Counsilman was selected coach of the year by many organizations, presided over the American Swimming Coaches Association, and was inducted in 1976 into the International Swimming Hall of Fame, of which he was founding president. In 1981 the International Swimming Federation gave Counsilman a certificate of merit for his worldwide contributions to the sport. Counsilman also became the first coach to win the R. Max Ritter Award from United States Aquatic Sports for his national and international achievements. Counsilman trained swimmers in exercise physiology and influenced the development of pace clocks, pool line markers, and pool design, most notably the $21.5 million Indiana University Natatorium in Indianapolis, Indiana. Swimming records were set in twenty-nine of thirty-four events at the 1982 National Sports Festival at that facility, attesting to Counsilman’s talents as a pool designer and engineer.

Counsilman wrote three definitive swimming books. The Science of Swimming (1968), which described Counsilman’s motion studies of championship swimmers, changed competitive swimming techniques. Using the eighteenth-century fluid principle theories of the Swiss scientist Daniel Bernoulli, Counsilman concluded that a propeller-like sculling stroke was more efficient than a stroke in which the swimmer pulled straight back. Counsilman updated that work in The New Science of Swimming (1994) and wrote The Complete Book of Swimming (1977) and the Competitive Swimming Manual for Coaches and Swimmers (1977). He adapted to swimming wind sprints and other interval training methods previously used only in track and field.

In November 1979, at the age of fifty-eight, Counsilman captured the world’s attention by becoming the oldest person to swim the English Channel. The next November he braved icy waters and treacherous rip currents to swim in San Francisco Bay from Alcatraz Island to the mainland.

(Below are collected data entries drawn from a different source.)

-- ==== Sys2Proof/Machine/Images.lean ====
section
/-! DEFINITION. The boot directory (R493), image manifests and their verification (R494, R496), and the statuses of 16_security_startup.md
(R509). -/
namespace Sys2Proof.Machine

def stSigInvalid : Half := 0x0B40
def stKeyRevoked : Half := 0x0B41
def stRollback : Half := 0x0B42
def stImageFormat : Half := 0x0B43
def stDebugDisabled : Half := 0x0B44
def stDebugMode : Half := 0x0B45
def stChallengeStale : Half := 0x0B46
def stDebugLockout : Half := 0x0B47
def stOtpRefused : Half := 0x0B48
def stMeasureRange : Half := 0x0B49
def stIdeStream : Half := 0x0B4A
def stFwBusy : Half := 0x0B4B
def stFlashError : Half := 0x0B4C
def stIdentityAbsent : Half := 0x0B4D

/-! The directory. -/

/-- Bytes 0 to 11 of a directory copy (R493). -/
def Directory.bytes (d : Directory) : List Byte :=
  let b := natToBytes 4 d.seq.toNat ++ natToBytes 1 (if d.preferredB then 1 else 0)
    ++ natToBytes 1 ((if d.trial then 1 else 0) + (if d.validA then 2 else 0) + (if d.validB then 4 else 0)) ++ [0, 0]
  b ++ natToBytes 4 (crc32c b)

/-- Whether copy 0 is the one in use: a correct CRC and the higher sequence number (R493). -/
def Flash.firstUsed (f : Flash) : Bool :=
  f.dir0.crcOk && (!f.dir1.crcOk || decide (f.dir1.seq.toNat ≤ f.dir0.seq.toNat))

/-- The directory copy in use: none where neither has a correct CRC. -/
def Flash.dir? (f : Flash) : Option Directory :=
  if f.firstUsed then some f.dir0 else if f.dir1.crcOk then some f.dir1 else none

/-- The older copy is written with a higher sequence number (R493). -/
def Flash.writeDir (f : Flash) (d : Directory) : Flash :=
  let seq : Word := ((f.dir?).map (fun x => x.seq + 1)).getD 1
  let d := { d with seq := seq, crcOk := true }
  if f.firstUsed then { f with dir1 := d } else { f with dir0 := d }

/-- A change to the directory in use, written as a new copy. -/
def State.updDir (s : State) (f : Directory → Directory) : State :=
  { s with security := { s.security with flash := s.security.flash.writeDir (f ((s.security.flash.dir?).getD {})) } }

/-- The image in a slot (R492): true for slot B. -/
def Flash.slot (f : Flash) (b : Bool) : List Byte := if b then f.slotB else f.slotA

/-- A slot takes an image. -/
def State.putSlot (s : State) (b : Bool) (img : List Byte) : State :=
  let f := s.security.flash
  { s with security := { s.security with flash := if b then { f with slotB := img } else { f with slotA := img } } }

/-- Whether the directory marks a slot valid, and the directory with that mark changed. -/
def Directory.valid (d : Directory) (b : Bool) : Bool := if b then d.validB else d.validA
def Directory.mark (d : Directory) (b v : Bool) : Directory := if b then { d with validB := v } else { d with validA := v }

/-! Manifests (R494). -/

/-- A stage of an image. -/
structure StageEntry where
  offset : Nat
  length : Nat
  kind : Nat
  digest : List Byte
  deriving DecidableEq, Repr

def imgKeySlot (b : List Byte) : Nat := getBits (leAt b 5 1) 0 2
def imgSecVersion (b : List Byte) : Nat := leAt b 6 1
def imgStageCount (b : List Byte) : Nat := leAt b 7 1
def imgSigner (b : List Byte) : List Byte := slice b 16 2592

/-- The stage table of an image. -/
def imgStages (b : List Byte) : List StageEntry :=
  (List.range (imgStageCount b)).map (fun i =>
    let o := 2608 + 80 * i
    { offset := leAt b o 4, length := leAt b (o + 4) 4, kind := leAt b (o + 8) 1, digest := slice b (o + 16) 64 })

/-- Bytes that the signature of an image covers, and the whole manifest. -/
def imgSigned (b : List Byte) : List Byte := slice b 0 (2608 + 80 * imgStageCount b)
def imgManifest (b : List Byte) : List Byte := slice b 0 (2608 + 80 * imgStageCount b + 4627)
def imgSignature (b : List Byte) : List Byte := slice b (2608 + 80 * imgStageCount b) 4627

/-- Size of a slot (R492). -/
def slotBytes : Nat := 0x4000000

/-- Check 1 of R496: the offset of the first field that is wrong. -/
def imgFormatFault (b : List Byte) : Option Nat :=
  let st := imgStages b
  let n := imgStageCount b
  if leAt b 0 4 ≠ 0x4E465731 then some 0
  else if leAt b 4 1 ≠ 1 then some 4
  else if n = 0 ∨ n > 16 then some 7
  else
    let bad (i : Nat) : Bool := match st[i]? with
      | none => false
      | some x => decide (x.offset + x.length > slotBytes)
        || (List.range i).any (fun j => match st[j]? with
            | some y => decide (x.offset < y.offset + y.length) && decide (y.offset < x.offset + x.length)
            | none => false)
    ((List.range n).find? bad).map (fun i => 2608 + 80 * i)

/-- Checks 1 to 5 of R496: the status and detail of the first that fails. -/
def State.manifestFault (s : State) (b : List Byte) : Option (Half × Word) :=
  let o := s.security.otp
  let k := imgKeySlot b
  match imgFormatFault b with
  | some off => some (stImageFormat, BitVec.ofNat 32 off)
  | none =>
    if Config.sha3 (imgSigner b) != nth [] o.rootDigests k then some (stSigInvalid, 0xFF)
    else if o.revoked.testBit k then some (stKeyRevoked, BitVec.ofNat 32 k)
    else if imgSecVersion b < o.rollback then some (stRollback, BitVec.ofNat 32 o.rollback)
    else if !Config.mldsaVerify (imgSigner b) (imgSigned b) (imgSignature b) then some (stSigInvalid, 0xFF)
    else none

/-- Check 6 of R496 for the stages of some kinds: the index of the first whose digest differs. -/
def stageFault (b : List Byte) (kinds : Nat → Bool) : Option (Half × Word) :=
  let bad (x : StageEntry × Nat) : Bool := kinds x.1.kind && Config.sha3 (slice b x.1.offset x.1.length) != x.1.digest
  ((imgStages b).zipIdx.find? bad).map (fun x => (stSigInvalid, BitVec.ofNat 32 x.2))

/-- Every check of R496. -/
def State.imageFault (s : State) (b : List Byte) : Option (Half × Word) :=
  (s.manifestFault b).or (stageFault b (fun _ => true))

/-- A measurement register is extended with the digests of the stages of some kinds, in stage order (R500). -/
def State.measureStages (s : State) (r : Nat) (b : List Byte) (kinds : Nat → Bool) : State :=
  ((imgStages b).filter (fun x => kinds x.kind)).foldl (fun s x => s.extendMeasure r x.digest) s

end Sys2Proof.Machine
end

Arthritis and Parkinson’s disease slowed Counsilman in the 1980s, and he retired as physical education professor and swimming coach in 1990. He died in his sleep of complications of Parkinson’s disease. His body was cremated and the ashes interred at Clear Creek Cemetery in Bloomington. Counsilman’s legacy is training forty-eight Olympic athletes and numerous Indiana University swimmers. Indiana University established the Counsilman Center for the Study of Swimming in his honor.

Counsilman’s records are on file at the Counsilman Center for the Study of Swimming, Bloomington, Indiana. For summaries of Counsilman’s career and swimming innovations, see Merrell Noden, “So Long, Doc,” Sports Illustrated (2 Apr. 1990): 14; and the Washington Post (11 Aug. 1999). Obituaries are in the Indianapolis Star and New York Times (both 5 Jan. 2004).